(Stored data entries)
/-! ### DECRAW -/

/-- DECRAW accepts a packet that passes its three checks: the six fields, written out with the key bytes, go
to the record registers, `RVALID` is 1 and `ERR` is 0 (R77, R80, R82). -/
def Obligations.DecrawAccepts : Prop :=
  ∀ (d : Payload) (s : State),
    let k := s.key
    let seq := (d[9] ^^^ k[1]) ++ (d[10] ^^^ k[2])
    let serialField := (d[5] ^^^ k[2]) ++ (d[6] ^^^ k[3]) ++ (d[7] ^^^ k[4]) ++ (d[8] ^^^ k[0])
    s.kvalid = true → d[0] = 17#8 → (seq.extractLsb' 0 7).setWidth 8 = d[2] →
    serialField.toNat = s.serial.toNat % 1000000 →
    exec (.decraw d) s = .next { s with
      record :=
        { seq := seq
          tbp := (d[11] ^^^ k[3]) ++ (d[12] ^^^ k[4])
          pulses := (d[13] ^^^ k[0]) ++ (d[14] ^^^ k[1]) ++ (d[15] ^^^ k[2]) ++ (d[16] ^^^ k[3])
          batt := d[17] ^^^ k[4]
          status := (d[3] ^^^ k[0]) ++ (d[4] ^^^ k[1])
          serial := serialField }
      rvalid := true
      err := 0
      completion := some .ok }

/-- DECRAW rejects a packet by the first check that fails: BadLength, BadPacketCount, BadSerial; the record is
cleared, `RVALID` is 0, `ERR` takes the code, and nothing else changes (R74, R78, R79, R81). -/
def Obligations.DecrawRejects : Prop :=
  ∀ (d : Payload) (s : State), s.kvalid = true →
    let k := s.key
    let seq := (d[9] ^^^ k[1]) ++ (d[10] ^^^ k[2])
    let serialField := (d[5] ^^^ k[2]) ++ (d[6] ^^^ k[3]) ++ (d[7] ^^^ k[4]) ++ (d[8] ^^^ k[0])
    let failed := fun code : BitVec 3 => Host.Outcome.next (φ := Fault) (ρ := Refusal)
      { s with record := ⟨0, 0, 0, 0, 0, 0⟩, rvalid := false, err := code, completion := some .ok }
    (d[0] ≠ 17#8 → exec (.decraw d) s = failed 2#3) ∧
    (d[0] = 17#8 → (seq.extractLsb' 0 7).setWidth 8 ≠ d[2] → exec (.decraw d) s = failed 3#3) ∧
    (d[0] = 17#8 → (seq.extractLsb' 0 7).setWidth 8 = d[2] →
      serialField.toNat ≠ s.serial.toNat % 1000000 → exec (.decraw d) s = failed 4#3)

/-- DECRAW and DEC without an instance raise NoKey, cause 2, whatever the operand, and change no other
register (R13). -/
def Obligations.DecodeWithoutKey : Prop :=
  ∀ s : State, s.kvalid = false →
    (∀ d : Payload, exec (.decraw d) s = .next { s with
      fault := s.fault ||| 2#5, completion := some (.faulted .noKey) }) ∧
    ∀ d : Buffer, exec (.dec d) s = .next { s with
      fault := s.fault ||| 2#5, completion := some (.faulted .noKey) }

/-- `data[1]` does not matter to DECRAW (R83). -/
def Obligations.DataByteOneIgnored : Prop :=
  ∀ (d : Payload) (b : Byte) (s : State), exec (.decraw (d.set 1 b)) s = exec (.decraw d) s

/-- The accepted payloads, exactly (R85 item 3). -/
def Obligations.AcceptedPayloads : Prop :=
  ∀ (d : Payload) (n : BitVec 32),
    (∃ r, rawDecode n (derive n) d = .ok r) ↔
      (d[0] = 17#8 ∧ d[2] = (d[10] ^^^ (derive n)[2]) &&& 0x7F#8 ∧
        ∃ digits : BitVec 32, digits.toNat = n.toNat % 1000000 ∧
          d[5] = digits.extractLsb' 24 8 ^^^ (derive n)[2] ∧
          d[6] = digits.extractLsb' 16 8 ^^^ (derive n)[3] ∧
          d[7] = digits.extractLsb' 8 8 ^^^ (derive n)[4] ∧
          d[8] = digits.extractLsb' 0 8 ^^^ (derive n)[0])

/-- A packet whose byte 2 has bit 7 set is never accepted, by DECRAW or DEC, under any instance (R78, R82). -/
def Obligations.EchoBitSevenRejected : Prop :=
  ∀ (s t : State),
    (∀ d : Payload, d[2].msb = true → s.kvalid = true → exec (.decraw d) s = .next t → t.rvalid = false) ∧
    ∀ d : Buffer, d[2].msb = true → s.kvalid = true → exec (.dec d) s = .next t → t.rvalid = false

/-- A wrong serial can be accepted: the packet of one serial decodes under another, to another record (R85 item
5, 90_conflicts.md C1). -/
def Obligations.WrongSerialAccepted : Prop :=
  let d : Payload := #v[0x11, 0x49, 0x24, 0x07, 0x0E, 0xA2, 0x76, 0x17, 0x0E, 0xCF, 0x86, 0x91, 0x67, 0x47,
    0xCF, 0xA2, 0x77, 0xD3]
  rawDecode 400565321 (derive 400565321) d =
    .ok { seq := 36, tbp := 61392, pulses := 9, batt := 100, status := 16577, serial := 565321 } ∧
  rawDecode 400524361 (derive 400524361) d =
    .ok { seq := 36, tbp := 61296, pulses := 9, batt := 196, status := 16577, serial := 524361 }

/-! ### DEC -/

/-- DEC accepts a buffer whose checksum and three checks pass: the record of bytes 0 to 17 goes to the record
registers (R87, R88, R89). `CSUM` is unchanged (R19). -/
def Obligations.DecAccepts : Prop :=
  ∀ (d : Buffer) (s : State),
    let k := s.key
    let seq := (d[9] ^^^ k[1]) ++ (d[10] ^^^ k[2])
    let serialField := (d[5] ^^^ k[2]) ++ (d[6] ^^^ k[3]) ++ (d[7] ^^^ k[4]) ++ (d[8] ^^^ k[0])
    s.kvalid = true → config.ck (payloadOf d) = d[18] ++ d[19] → d[0] = 17#8 →
    (seq.extractLsb' 0 7).setWidth 8 = d[2] → serialField.toNat = s.serial.toNat % 1000000 →
    exec (.dec d) s = .next { s with
      record :=
        { seq := seq
          tbp := (d[11] ^^^ k[3]) ++ (d[12] ^^^ k[4])
          pulses := (d[13] ^^^ k[0]) ++ (d[14] ^^^ k[1]) ++ (d[15] ^^^ k[2]) ++ (d[16] ^^^ k[3])
          batt := d[17] ^^^ k[4]
          status := (d[3] ^^^ k[0]) ++ (d[4] ^^^ k[1])
          serial := serialField }
      rvalid := true
      err := 0
      completion := some .ok }

/-- DEC rejects a buffer by the first check that fails, the checksum before the other three (R88, R102); the
effect is that of R81. It holds for any checksum function. -/
def Obligations.DecRejects : Prop :=
  ∀ (ck : Payload → BitVec 16) (d : Buffer) (s : State), s.kvalid = true →
    let k := s.key
    let seq := (d[9] ^^^ k[1]) ++ (d[10] ^^^ k[2])
    let serialField := (d[5] ^^^ k[2]) ++ (d[6] ^^^ k[3]) ++ (d[7] ^^^ k[4]) ++ (d[8] ^^^ k[0])
    let failed := fun code : BitVec 3 => Host.Outcome.next (φ := Fault) (ρ := Refusal)
      { s with record := ⟨0, 0, 0, 0, 0, 0⟩, rvalid := false, err := code, completion := some .ok }
    (ck (payloadOf d) ≠ d[18] ++ d[19] → decUnder ck d s = failed 1#3) ∧
    (ck (payloadOf d) = d[18] ++ d[19] → d[0] ≠ 17#8 → decUnder ck d s = failed 2#3) ∧
    (ck (payloadOf d) = d[18] ++ d[19] → d[0] = 17#8 → (seq.extractLsb' 0 7).setWidth 8 ≠ d[2] →
      decUnder ck d s = failed 3#3) ∧
    (ck (payloadOf d) = d[18] ++ d[19] → d[0] = 17#8 → (seq.extractLsb' 0 7).setWidth 8 = d[2] →
      serialField.toNat ≠ s.serial.toNat % 1000000 → decUnder ck d s = failed 4#3) ∧
    exec (.dec d) s = decUnder config.ck d s

/-- When the checksum passes, DEC leaves exactly the state DECRAW leaves, for any checksum function (R90). -/
def Obligations.DecAgreesWithDecraw : Prop :=
  ∀ (ck : Payload → BitVec 16) (d : Buffer) (p : Payload) (s : State),
    (∀ (j : Nat) (_ : j < 18), p[j] = d[j]) → ck p = d[18] ++ d[19] →
    decUnder ck d s = exec (.decraw p) s

/-- A correctly checksummed buffer whose two checksum bytes are changed in at least one bit gives BadCRC and no
other error, for any checksum function (R91). -/
def Obligations.ChangedChecksumIsBadCRC : Prop :=
  ∀ (ck : Payload → BitVec 16) (d : Buffer) (x y : Byte) (s : State), s.kvalid = true →
    ck (payloadOf d) = d[18] ++ d[19] → (x, y) ≠ (d[18], d[19]) →
    decUnder ck ((d.set 18 x).set 19 y) s = .next { s with
      record := ⟨0, 0, 0, 0, 0, 0⟩, rvalid := false, err := 1, completion := some .ok }

/-! ### PWR -/

/-- PWR on a valid record with a product in 1..2^32-1 writes the truncated quotient to `POWER` and nothing else
(R92, R93). -/
def Obligations.PwrCompletes : Prop :=
  ∀ (n : BitVec 32) (s : State), s.rvalid = true → 1 ≤ n.toNat * s.record.tbp.toNat →
    n.toNat * s.record.tbp.toNat ≤ 2 ^ 32 - 1 →
    exec (.pwr n) s = .next { s with
      power := BitVec.ofNat 32 (3686400000 / (n.toNat * s.record.tbp.toNat)), completion := some .ok }

/-- The value PWR writes is the truncated quotient as a number, not cut off by the register's width, with the
bounds R93 gives for it. -/
def Obligations.PwrValue : Prop :=
  ∀ (n : BitVec 32) (s t : State), exec (.pwr n) s = .next t → t.completion = some .ok →
    let d := n.toNat * s.record.tbp.toNat
    t.power.toNat * d ≤ 3686400000 ∧ 3686400000 < (t.power.toNat + 1) * d ∧
    (3686400000 < d → t.power = 0) ∧ (1843200001 ≤ d → d ≤ 3686400000 → t.power = 1)

/-- PWR without a record faults NoRecord; with a zero product DivideByZero; with a product of 2^32 or more
PowerOverflow; and changes no other register. The product is zero exactly when one of its factors is (R94), and
an operand of at most 65537 cannot overflow (R95's own inference). NoRecord is R98's, PowerOverflow R95's. -/
def Obligations.PwrFaults : Prop :=
  ∀ (n : BitVec 32) (s : State),
    (n.toNat * s.record.tbp.toNat = 0 ↔ n = 0 ∨ s.record.tbp = 0) ∧
    (n.toNat ≤ 65537 → n.toNat * s.record.tbp.toNat < 2 ^ 32) ∧
    (s.rvalid = false → exec (.pwr n) s = .next { s with
      fault := s.fault ||| 4#5, completion := some (.faulted .noRecord) }) ∧
    (s.rvalid = true → n.toNat * s.record.tbp.toNat = 0 → exec (.pwr n) s = .next { s with
      fault := s.fault ||| 8#5, completion := some (.faulted .divideByZero) }) ∧
    (s.rvalid = true → 2 ^ 32 ≤ n.toNat * s.record.tbp.toNat → exec (.pwr n) s = .next { s with
      fault := s.fault ||| 16#5, completion := some (.faulted .powerOverflow) })

/-- With an operand of at most 65537 no record makes PWR overflow, and 65538 is the least operand for which
some record does (R95). -/
def Obligations.PwrOverflowBound : Prop :=
  (∀ (n : BitVec 32) (s t : State), n.toNat ≤ 65537 → exec (.pwr n) s = .next t →
    t.completion ≠ some (.faulted .powerOverflow)) ∧
  ∀ n : BitVec 32, 65538 ≤ n.toNat → ∃ s t : State, exec (.pwr n) s = .next t ∧
    t.completion = some (.faulted .powerOverflow)

/-! ### Whole-machine rules -/

/-- Every command ends in one of three ways, which exclude each other by what they write: success, with the
result registers of the command written and no other (R23); a decode error (of DECRAW or DEC), with the record
cleared and `ERR` the code; a fault, with its bit of `FAULT` set and nothing else (R100). -/
def Obligations.ThreeEndings : Prop :=
  ∀ (i : Instr) (s : State), ∃ t, exec i s = .next t ∧
    ((match i with
        | .ldser n => t = { s with
            serial := n, key := derive n, kvalid := true, record := ⟨0, 0, 0, 0, 0, 0⟩, rvalid := false,
            err := 0, completion := some .ok }
        | .cksum d => t = { s with csum := config.ck d, completion := some .ok }
        | .decraw d => t = { s with
            record := fieldsOf (deobfuscate s.key d), rvalid := true, err := 0, completion := some .ok }
        | .dec d => t = { s with
            record := fieldsOf (deobfuscate s.key (payloadOf d)), rvalid := true, err := 0,
            completion := some .ok }
        | .pwr n => t = { s with
            power := powerQuotient (n.toNat * s.record.tbp.toNat), completion := some .ok }) ∨
      (((∃ d, i = .decraw d) ∨ (∃ d, i = .dec d)) ∧ ∃ k : ErrorKind,
        t = { s with record := ⟨0, 0, 0, 0, 0, 0⟩, rvalid := false, err := errCode k,
                     completion := some .ok }) ∨
      ∃ c : FaultCause,
        t = { s with fault := s.fault ||| (1#5 <<< (causeCode c - 1)), completion := some (.faulted c) })

/-- A command that faults sets its bit of `FAULT`, leaves its cause in the completion, and changes no other
register: it has no partial effect (R104). -/
def Obligations.FaultEntry : Prop :=
  ∀ (s t : State) (w : CommandWord) (rest : List HostEvent) (c : FaultCause),
    s.inputs = .command w :: rest → step s = .next t → t.completion = some (.faulted c) →
    t = { s with inputs := rest, fault := s.fault ||| (1#5 <<< (causeCode c - 1)),
                 completion := some (.faulted c) }

/-- When each fault is raised, exactly: IllegalCommand by a word that is no command, whatever the registers
hold; NoKey by a decode command before any of its checks, with neither `ERR` nor the record written; NoRecord
by PWR before it looks at the product; DivideByZero and PowerOverflow, which exclude each other (R105). -/
def Obligations.FaultOrder : Prop :=
  ∀ (s t : State) (w : CommandWord) (rest : List HostEvent),
    s.inputs = .command w :: rest → step s = .next t →
    (t.completion = some (.faulted .illegalCommand) ↔ ∀ i, decode config.hasPower w ≠ .ok i) ∧
    (t.completion = some (.faulted .noKey) ↔ s.kvalid = false ∧
      ((∃ d, decode config.hasPower w = .ok (.decraw d)) ∨ ∃ d, decode config.hasPower w = .ok (.dec d))) ∧
    (t.completion = some (.faulted .noKey) →
      t.err = s.err ∧ t.record = s.record ∧ t.rvalid = s.rvalid) ∧
    (t.completion = some (.faulted .noRecord) ↔
      s.rvalid = false ∧ ∃ n, decode config.hasPower w = .ok (.pwr n)) ∧
    (t.completion = some (.faulted .divideByZero) ↔ s.rvalid = true ∧
      ∃ n, decode config.hasPower w = .ok (.pwr n) ∧ n.toNat * s.record.tbp.toNat = 0) ∧
    (t.completion = some (.faulted .powerOverflow) ↔ s.rvalid = true ∧
      ∃ n, decode config.hasPower w = .ok (.pwr n) ∧ 2 ^ 32 ≤ n.toNat * s.record.tbp.toNat)

/-- A set bit of `FAULT` is cleared only by reset, which clears them all (R21, R109). -/
def Obligations.FaultBitsSticky : Prop :=
  ∀ (s t : State), step s = .next t →
    (∀ rest, s.inputs = .reset :: rest → t.fault = 0) ∧
    ((∀ rest, s.inputs ≠ .reset :: rest) →
      ∀ b < 5, s.fault.getLsbD b = true → t.fault.getLsbD b = true)

/-- No command reads `FAULT`: with other fault bits at its start, a command does the same to every other field
and sets the same bits (R21, R109). -/
def Obligations.FaultNotRead : Prop :=
  ∀ (i : Instr) (s t : State) (f : BitVec 5), exec i s = .next t →
    ∃ set : BitVec 5, t.fault = s.fault ||| set ∧
      exec i { s with fault := f } = .next { t with fault := f ||| set }

/-- After a decode command that does not fault, `RVALID` is 1 exactly when `ERR` is 0, and `ERR` is one of the
five codes (R18). -/
def Obligations.DecodeResultCode : Prop :=
  ∀ (i : Instr) (s t : State), ((∃ d, i = .decraw d) ∨ ∃ d, i = .dec d) →
    exec i s = .next t → t.completion = some .ok →
    (t.rvalid = true ↔ t.err = 0) ∧ t.err.toNat ≤ 4 ∧ (∀ d, i = .decraw d → t.err ≠ 1)

/-- What a decode command returns depends on `SERIAL`, `KEY` and its operand only, not on the registers' other
contents (R23, R101). -/
def Obligations.DecodeReadsInstanceOnly : Prop :=
  ∀ (i : Instr) (s s' t t' : State), ((∃ d, i = .decraw d) ∨ ∃ d, i = .dec d) →
    s.kvalid = true → s'.kvalid = true → s.serial = s'.serial → s.key = s'.key →
    exec i s = .next t → exec i s' = .next t' → t.decodeResult = t'.decodeResult

/-- Decode commands on one instance do not disturb each other: after any other decode command, a decode command
returns what it would have returned alone (R44). -/
def Obligations.DecodesIndependent : Prop :=
  ∀ (i j : Instr) (s u t t' : State), ((∃ d, i = .decraw d) ∨ ∃ d, i = .dec d) →
    ((∃ d, j = .decraw d) ∨ ∃ d, j = .dec d) → s.kvalid = true →
    exec j s = .next u → exec i u = .next t → exec i s = .next t' → t.decodeResult = t'.decodeResult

Task instructions:
Looking at the records, how many of the lines contain the string "deobfuscate"? Only the number should be given.

Response to this task:
2